1. Government spending needed to offset the continued reluctance of consumers and businesses to spend. You don’t have to be an orthodox Keynesian to understand that as long as the private sector is deleveraging, the public sector has to borrow and spend in order to keep the economy moving forward.
The current stimulus will peak in a few months. Add in unemployment insurance payments and outlays for the jobs bill, and the stimulus will be about $90 billion larger. But this sum is not likely to be enough to make up for the shortfall in private spending. Consider also that state and local governments are also slashing jobs and services – and raising taxes about $350 billion over this year and next – and Obama needs to spend more.
Just look at projected unemployment. Since the start of the recession in December 2007, the labor market has shed 8.4 million payroll jobs. Add to these the number of new jobs needed to keep up with population growth and we’re about 11 million jobs behind the pre-recession unemployment rate. To fill the 11 million jobs gap, employment would have to increase by over 400,000 jobs every month for the next three years, starting now.

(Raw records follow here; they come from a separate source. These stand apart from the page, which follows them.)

/-- The host's actions are performed one at a time, oldest first (20_memory.md R62), and with none the engine is idle. The
list of pending actions and the idle step are the model's (logs 1 and 2). -/
def Obligations.StepPerformsOldestAction : Prop :=
  (∀ (s : State) (e : HostEvent) (rest : List HostEvent),
    s.pending = e :: rest → step s = perform e { s with pending := rest }) ∧
  (∀ s : State, s.pending = [] → step s = .next s)

/-- 30_encoding.md R73: a reserved opcode executes nothing; STATUS.ERR becomes 5 and nothing else changes. -/
def Obligations.ReservedOpcodeReportsIllegalCommand : Prop :=
  ∀ (s : State) (op : Byte), op = 0x00 ∨ 0x08 ≤ op.toNat →
    decode op = .error (.reservedOpcode op) ∧ ∃ h, issue op s = .next { s with status := 5, failures := h }

/-! ### Invariants -/

/-- Every step keeps the invariant: canonical data buffers within MAXLEN (log 7), a STATUS the engine can show (10_state.md
R31), OLEN at most MAXLEN (R20). -/
def Obligations.StepKeepsInvariant : Prop :=
  ∀ s t : State, s.Inv = true → step s = .next t → t.Inv = true

/-- The invariant holds right after reset. -/
def Obligations.ResetMeetsInvariant : Prop := State.reset.Inv = true

/-- MAXLEN is a parameter (00_scope.md R9): a positive multiple of 16, at most 2^32 - 16, and no step changes it. -/
def Obligations.MaxLenIsLegalAndFixed : Prop :=
  (∀ s : State, 0 < s.maxLen ∧ s.maxLen % 16 = 0 ∧ s.maxLen ≤ 2 ^ 32 - 16) ∧
  (∀ s t : State, step s = .next t → t.maxLen = s.maxLen)

/-! ### Outcomes and errors -/

/-- 00_scope.md R18: a command has exactly two outcomes. On success STATUS becomes 0; on an error nothing but STATUS
changes. There is no third outcome. -/
def Obligations.CommandHasTwoOutcomes : Prop :=
  ∀ (i : Instr) (s : State), ∃ t, exec i s = .next t ∧
    (t.status = 0 ∨ (t.status ≠ 0 ∧ ∃ h, t = { s with status := t.status, failures := h }))

/-- 60_exceptions.md R214: exactly one error is reported, the first in the fixed order, the opcode's own before all; and
a command whose tests all pass succeeds. -/
def Obligations.FirstFailingTestIsReported : Prop :=
  (∀ (i : Instr) (s : State),
    match firstError (tests s i) with
    | some e => ∃ h, exec i s = .next { s with status := e.code, failures := h }
    | none => ∃ t, exec i s = .next t ∧ t.status = 0) ∧
  (∀ (op : Byte) (s : State), legalOpcode op = false → ∃ h, issue op s = .next { s with status := 5, failures := h })

/-- 60_exceptions.md R216: a failed command issued again, in any state `u` in which the registers it tests have the
outcomes they had (the failed state itself among them), fails again with the same code; a reserved opcode in every state. -/
def Obligations.FailedCommandFailsAgain : Prop :=
  (∀ (i : Instr) (s t u : State), exec i s = .next t → t.status ≠ 0 → tests u i = tests s i →
    ∃ v, exec i u = .next v ∧ v.status = t.status) ∧
  (∀ (i : Instr) (s t : State), exec i s = .next t → t.status ≠ 0 → tests t i = tests s i) ∧
  (∀ (op : Byte) (s t u : State), legalOpcode op = false → issue op s = .next t →
    ∃ v, issue op u = .next v ∧ v.status = t.status)

/-- 10_state.md R31 and 60_exceptions.md R210: after a command STATUS is 0, 1, 2, 3 or 6 (5 for a reserved opcode), so
`STATUS[7:4]` reads 0; and no host action but a write to CMD changes STATUS. -/
def Obligations.OnlyCommandsWriteStatus : Prop :=
  (∀ (op : Byte) (s t : State), issue op s = .next t → legalStatus t.status = true ∧ t.statusHigh = 0) ∧
  (∀ (e : HostEvent) (s t : State), perform e s = .next t → (∀ v, e ≠ .writeReg 0x00 v) → e ≠ .reset →
    t.status = s.status)
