-- ==== Sys2Proof/Laws/Host.lean ====
section
/-! SUPPORT. What the host's actions can do, said once: which fields an action can change, and the loop of byte writes that
a LOAD stands for (30_encoding.md R76). -/

namespace Sys2Proof.Machine

@[simp] theorem ofId_id (it : Item) : Item.ofId it.id = some it := by cases it <;> rfl

/-- An id names at most the one item of 10_state.md R20 that carries it. -/
theorem id_of_ofId {id : Nat} {it : Item} (h : Item.ofId id = some it) : id = it.id := by
  unfold Item.ofId at h
  split at h <;> first | (cases h; rfl) | cases h

/-- A register write that completes issues a command, or stores into a length register alone (10_state.md R29, R30). -/
theorem hostWriteReg_next {id v : Nat} {s t : State} (h : hostWriteReg id v s = .next t) :
    (id = 0 ∧ v < 256 ∧ issue (BitVec.ofNat 8 v) s = .next t) ∨
    (id ≠ 0 ∧ t = { s with
      keylen := t.keylen, xklen := t.xklen, blklen := t.blklen, ivlen := t.ivlen, dlen := t.dlen }) := by
  unfold hostWriteReg at h
  split at h <;> (try simp only [storeScalar] at h) <;> (try split at h) <;>
    (try simp only [reduceCtorEq, Host.Outcome.next.injEq] at h)
  · next hi hv => exact .inl ⟨id_of_ofId hi, hv, h⟩
  all_goals
    refine .inr ⟨?_, by subst h; rfl⟩
    rintro rfl
    simp [Item.ofId] at *

/-- A host read that completes changes the values read alone (20_memory.md R59). -/
theorem hostReadReg_next {id : Nat} {s t : State} (h : hostReadReg id s = .next t) :
    t = { s with replies := t.replies } := by
  simp only [hostReadReg] at h
  split at h <;> (try split at h) <;> simp at h
  subst h; rfl

theorem hostReadByte_next {id j : Nat} {s t : State} (h : hostReadByte id j s = .next t) :
    t = { s with replies := t.replies } := by
  simp only [hostReadByte] at h
  split at h <;> (try split at h) <;> simp at h
  subst h; rfl

/-- A byte write that completes stores into one buffer the host may write; into DIN, one byte below MAXLEN. -/
theorem hostWriteByte_next {id j : Nat} {b : Byte} {s t : State} (h : hostWriteByte id j b s = .next t) :
    t = { s with key := t.key, xkey := t.xkey, blk := t.blk, iv := t.iv, ctr := t.ctr } ∨
    (j < s.maxLen ∧ t = { s with din := s.din.write j b }) := by
  simp only [hostWriteByte] at h
  split at h <;> (try simp only [storeByte] at h) <;> (try split at h) <;> simp at h <;> subst h <;>
    first | exact .inl rfl | exact .inr ⟨‹_›, rfl⟩

/-! ### A LOAD's loop of byte writes -/

theorem performAll_append (es fs : List HostEvent) (s : State) :
    performAll (es ++ fs) s = match performAll es s with
      | .next t => performAll fs t
      | .fault f => .fault f
      | .refused r => .refused r := by
  induction es generalizing s with
  | nil => rfl
  | cons e es ih =>
    simp only [List.cons_append, performAll]
    split <;> simp_all

/-- Storing a byte below the sequence's place and then the rest is storing the whole. -/
theorem overwrite_cons {n : Nat} (v : Vector Byte n) (a : Nat) (h : a < n) (b : Byte) (bs : List Byte) :
    overwrite (v.set a b) (a + 1) bs = overwrite v a (b :: bs) := by
  apply Vector.ext
  intro j hj
  rw [getElem_overwrite, getElem_overwrite, Vector.getElem_set, List.length_cons]
  by_cases h1 : j = a
  · subst h1
    rw [if_neg (by omega), if_pos rfl, if_pos (by omega)]
    simp
  · by_cases h2 : a + 1 ≤ j ∧ j < a + 1 + bs.length
    · rw [if_pos h2, if_pos (by omega), show j - a = (j - (a + 1)) + 1 by omega]
      rfl
    · rw [if_neg h2, if_neg (Ne.symm h1), if_neg (by omega)]

theorem overwrite_nil {n : Nat} (v : Vector Byte n) (a : Nat) : overwrite v a [] = v := by
  apply Vector.ext
  intro j hj
  rw [getElem_overwrite, if_neg (by simp)]

/-- The byte writes of a LOAD into a buffer whose writes are `storeByte`s. -/
theorem performAll_writeBytes {n : Nat} (it : Item) (get : State → Vector Byte n) (put : State → Vector Byte n → State)
    (hget : ∀ s v, get (put s v) = v) (hput : ∀ s v w, put (put s v) w = put s w) (hself : ∀ s, put s (get s) = s)
    (hw : ∀ s j b, hostWriteByte it.id j b s = storeByte (get s) j b (put s)) (bs : List Byte) :
    ∀ (s : State) (a : Nat), a + bs.length ≤ n →
      performAll (writeBytes it a bs) s = .next (put s (overwrite (get s) a bs)) := by
  induction bs with
  | nil => intro s a _; simp [writeBytes, performAll, overwrite_nil, hself]
  | cons b bs ih =>
    intro s a h
    simp only [List.length_cons] at h
    have ha : a < n := by omega
    simp only [writeBytes, performAll, perform, hw, storeByte, ha, dite_true]
    rw [ih _ _ (by omega), hget, hput, overwrite_cons]

theorem performAll_writeBytes_key (bs : List Byte) (s : State) (a : Nat) (h : a + bs.length ≤ 32) :
    performAll (writeBytes .key a bs) s = .next { s with key := overwrite s.key a bs } :=
  performAll_writeBytes .key State.key (fun s v => { s with key := v }) (fun _ _ => rfl) (fun _ _ _ => rfl)
    (fun _ => rfl) (fun _ _ _ => rfl) bs s a h

theorem performAll_writeBytes_xkey (bs : List Byte) (s : State) (a : Nat) (h : a + bs.length ≤ 240) :
    performAll (writeBytes .xkey a bs) s = .next { s with xkey := overwrite s.xkey a bs } :=
  performAll_writeBytes .xkey State.xkey (fun s v => { s with xkey := v }) (fun _ _ => rfl) (fun _ _ _ => rfl)
    (fun _ => rfl) (fun _ _ _ => rfl) bs s a h

theorem performAll_writeBytes_blk (bs : List Byte) (s : State) (a : Nat) (h : a + bs.length ≤ 16) :
    performAll (writeBytes .blk a bs) s = .next { s with blk := overwrite s.blk a bs } :=
  performAll_writeBytes .blk State.blk (fun s v => { s with blk := v }) (fun _ _ => rfl) (fun _ _ _ => rfl)
    (fun _ => rfl) (fun _ _ _ => rfl) bs s a h

theorem performAll_writeBytes_iv (bs : List Byte) (s : State) (a : Nat) (h : a + bs.length ≤ 16) :
    performAll (writeBytes .iv a bs) s = .next { s with iv := overwrite s.iv a bs } :=
  performAll_writeBytes .iv State.iv (fun s v => { s with iv := v }) (fun _ _ => rfl) (fun _ _ _ => rfl)
    (fun _ => rfl) (fun _ _ _ => rfl) bs s a h

theorem performAll_writeBytes_ctr (bs : List Byte) (s : State) (a : Nat) (h : a + bs.length ≤ 16) :
    performAll (writeBytes .ctr a bs) s = .next { s with ctr := overwrite s.ctr a bs } :=
  performAll_writeBytes .ctr State.ctr (fun s v => { s with ctr := v }) (fun _ _ => rfl) (fun _ _ _ => rfl)
    (fun _ => rfl) (fun _ _ _ => rfl) bs s a h

theorem performAll_writeBytes_din (bs : List Byte) (s : State) (a : Nat) (h : a + bs.length ≤ s.maxLen) :
    performAll (writeBytes .din a bs) s = .next { s with din := s.din.writeSeq a bs } := by
  induction bs generalizing s a with
  | nil => rfl
  | cons b bs ih =>
    simp only [List.length_cons] at h
    have ha : a < s.maxLen := by omega
    simp only [writeBytes, performAll, perform, hostWriteByte, ofId_id, ha, if_true]
    exact ih { s with din := s.din.write a b } (a + 1) (by show _ ≤ s.maxLen; omega)

/-- `DIN[j]` after a sequence is stored from `a`. -/
theorem dinByte_writeSeq (s : State) (a : Nat) (v : List Byte) (j : Nat) :
    State.dinByte { s with din := s.din.writeSeq a v } j =
      if a ≤ j ∧ j < a + v.length then v.getD (j - a) 0 else s.dinByte j := by
  unfold State.dinByte
  simp only [Memory.read?_writeSeq]
  split
  · next h =>
    have : j - a < v.length := by omega
    simp [List.getD, List.getElem?_eq_getElem this]
  · rfl

end Sys2Proof.Machine
end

The Council of Economic Advisors foresees 10 percent unemployment through the rest of 2010, falling only to 9.2 percent in 2011. The result is a giant drag on the economy, not to mention pain for millions of American families. High unemployment also allows firms to keep wages low. That’s good for corporate profits but not for their customers, who are someone else’s employees. America can’t have a vigorous recovery when consumers are this anxious about their jobs and wages.
The federal budget deficit is a huge problem, to be sure. But you need to distinguish between deficits occurring this year and next when the economy is still trying to climb out of a hole, and deficits five to ten years from now. If government doesn’t spend enough in the short term to get jobs back, those out-year deficits will be even larger because tax revenues will be lower than otherwise and we’ll be spending more on unemployment benefits. The public doesn’t quite get this distinction, which is probably why the President thought it necessary to freeze discretionary nonmilitary spending.
2. The boomers now speeding toward retirement. Neither party wants to deal with the inevitable consequences for Medicare and Social Security. The President’s idea for a bi-partisan congressional commission on the deficit was too large and amorphous to gain the support it needed. He’d do better to try for a bi-partisan commission that focused just on these two giant entitlement programs. Social Security is an easier fix than Medicare, but the growth of both have to be tamed. In the 1980s, Alan Greenspan chaired a commission to deal with Social Security’s pending problems that came up with fixes Congress implemented.
Don’t get confused by the size of the numbers at stake. Pay attention to the ratio of cumulative debt to the size of the national economy. That will tell you how easily we can manage the debt. The debt-to-GDP ratio right now is close to 53 percent – still in the manageable zone. But after the boomers hit retirement, it will soar. One of the most telling figures in the President’s budget document is the Congressional Budget Office’s projection that by 2020 the debt-to-GDP ratio will be 77 percent, assuming no entitlement reforms. That’s bad news. The ratio is moving in the wrong direction. At some point, the dollar could tank and interest rates explode.